Contoh: dalam proses penghitungan/pemberian soal yang diberikan oleh guru, siswa satu
kelompok diminta untuk menghitungnya sembari guru menunjukkan jumlah bilangan
tersebut.

6. Memancing Kinerja
Memantapkan apa yang dipelajari dengan memberikan latihan-latihan untuk menerapkan
apa yang telah dipelajari itu.
Contoh: guru memancing kinerja berupa mengajak berhitung siswa satu kelas tentang hasil
penghitungan yang dilakukan oleh kelompok lain.

7. Memberikan balikan
Memberikan feedback atau balikan dengan memberitahukan kepada murid apakah hasil
belajarnya benar atau tidak.
Contoh: guru menanyakan kepada siswa sudah benar atau belum.

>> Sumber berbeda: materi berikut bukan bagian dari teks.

-- ==== Sys2Proof/Machine/LinkEvents.lean ====
section
/-! DEFINITION. The meanings of the commands of the gantry link's line (chapter 9). -/

namespace Sys2Proof.Machine

/-- LINE_LOCK_GAINED (R198). -/
def execLineLockGained (s : State) : Host.Outcome State Fault Refusal :=
  if s.link.up then .next s else .next s.gainLock.endEvent

/-- LINE_LOCK_LOST (R196). -/
def execLineLockLost (s : State) : Host.Outcome State Fault Refusal :=
  if s.link.up then .next s.loseLock.endEvent else .next s

/-- FRAME_RECEIVED (R179): bytes reach the receiver; while the link is DOWN it takes none (R177). -/
def execFrameReceived (bytes : List Byte) (s : State) : Host.Outcome State Fault Refusal :=
  let all := s.link.received ++ bytes
  if s.link.up then .next (State.receive (all.length + 1) s all) else .next s

/-- FRAME_SENT (R185): the bits of frame memory that have gone wrong (log 8), then the end of the frame
being sent. A bit outside frame memory faults. -/
def execFrameSent (wrong : List Nat) (s : State) : Host.Outcome State Fault Refusal :=
  match wrong.find? (fun b => frameMemoryBits ≤ b) with
  | some b => .fault (.outsideFrameMemory b)
  | none =>
    match s.link.sending with
    | some _ => .next (s.setMemory (s.memory.upsets wrong)).frameSent
    | none => .next s

end Sys2Proof.Machine
end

Hal ini juga semakin
memantapkan hasil penghitungan yang dilakukan oleh siswa.

8. Menilai hasil belajar


Menilai hasil-belajar dengan memberikan kesempatan kepada murid untuk mengetahui
apakah ia telah benar menguasai bahan pelajaran itu dengan memberikan beberapa soal.
Contoh: meminta siswa menulis hasil penjumlahan yang dilakukan dalam permainan tadi
menggunakan lambang bilangan yang benar.

9. Mengusahakan transfer
Mengusahakan transfer dengan memberikan contoh-contoh tambahan untuk
menggeneralisasi apa yang telah dipelajari itu sehingga ia dapat menggunakannya dalam
situasi-situasi lain.
Contohnya: ajak siswa memecahkan masalah yang diceritakan oleh guru sebelum pelajaran
selesai
BAB IV PENUTUP

4.1 KESIMPULAN
Dalam proses pembelajaran terutama di sekolah seringkali melibatkan siswa dan guru.
Siswa merupakan subjek yang akan belajar, sedangkan guru bertindak sebagai pemandu siswa
dalam proses belajar. Oleh karena itu, perlu dipersiapkan suatu rancangan pembelajaran yang
dapat mempermudah siswa memahami materi yang disampaikan oleh guru tersebut. Rancangan
pembelajaran tersebut menurut Gagne dapat berupa sembilan peristiwa pembelajaran. Dalam
melakukan rancangan pembelajaran, Gagne menggunakan objek-objek matematika sebagai
mediumnya. Setelah menerapkan rancangan pembelajaran, diharapkan memperoleh hasil dari
rancangan pembelajaran tersebut yang berupa ragam hasil belajar.

4.2 SARAN
Mahasiswa maupun guru hendaknya mampu memahami aplikasi teori pembelajaran
Gagne, salah satunya berupa Sembilan peristiwa pembelajaran sehingga dapat mempermudah
dalam menyampaikan materi yang diajarkan pada peserta didik.
DAFTAR PUSTAKA

Winataputra, S. Udin, dkk. 2007. Teori Belajar dan Pembelajaran. Jakarta: Universitas Terbuka.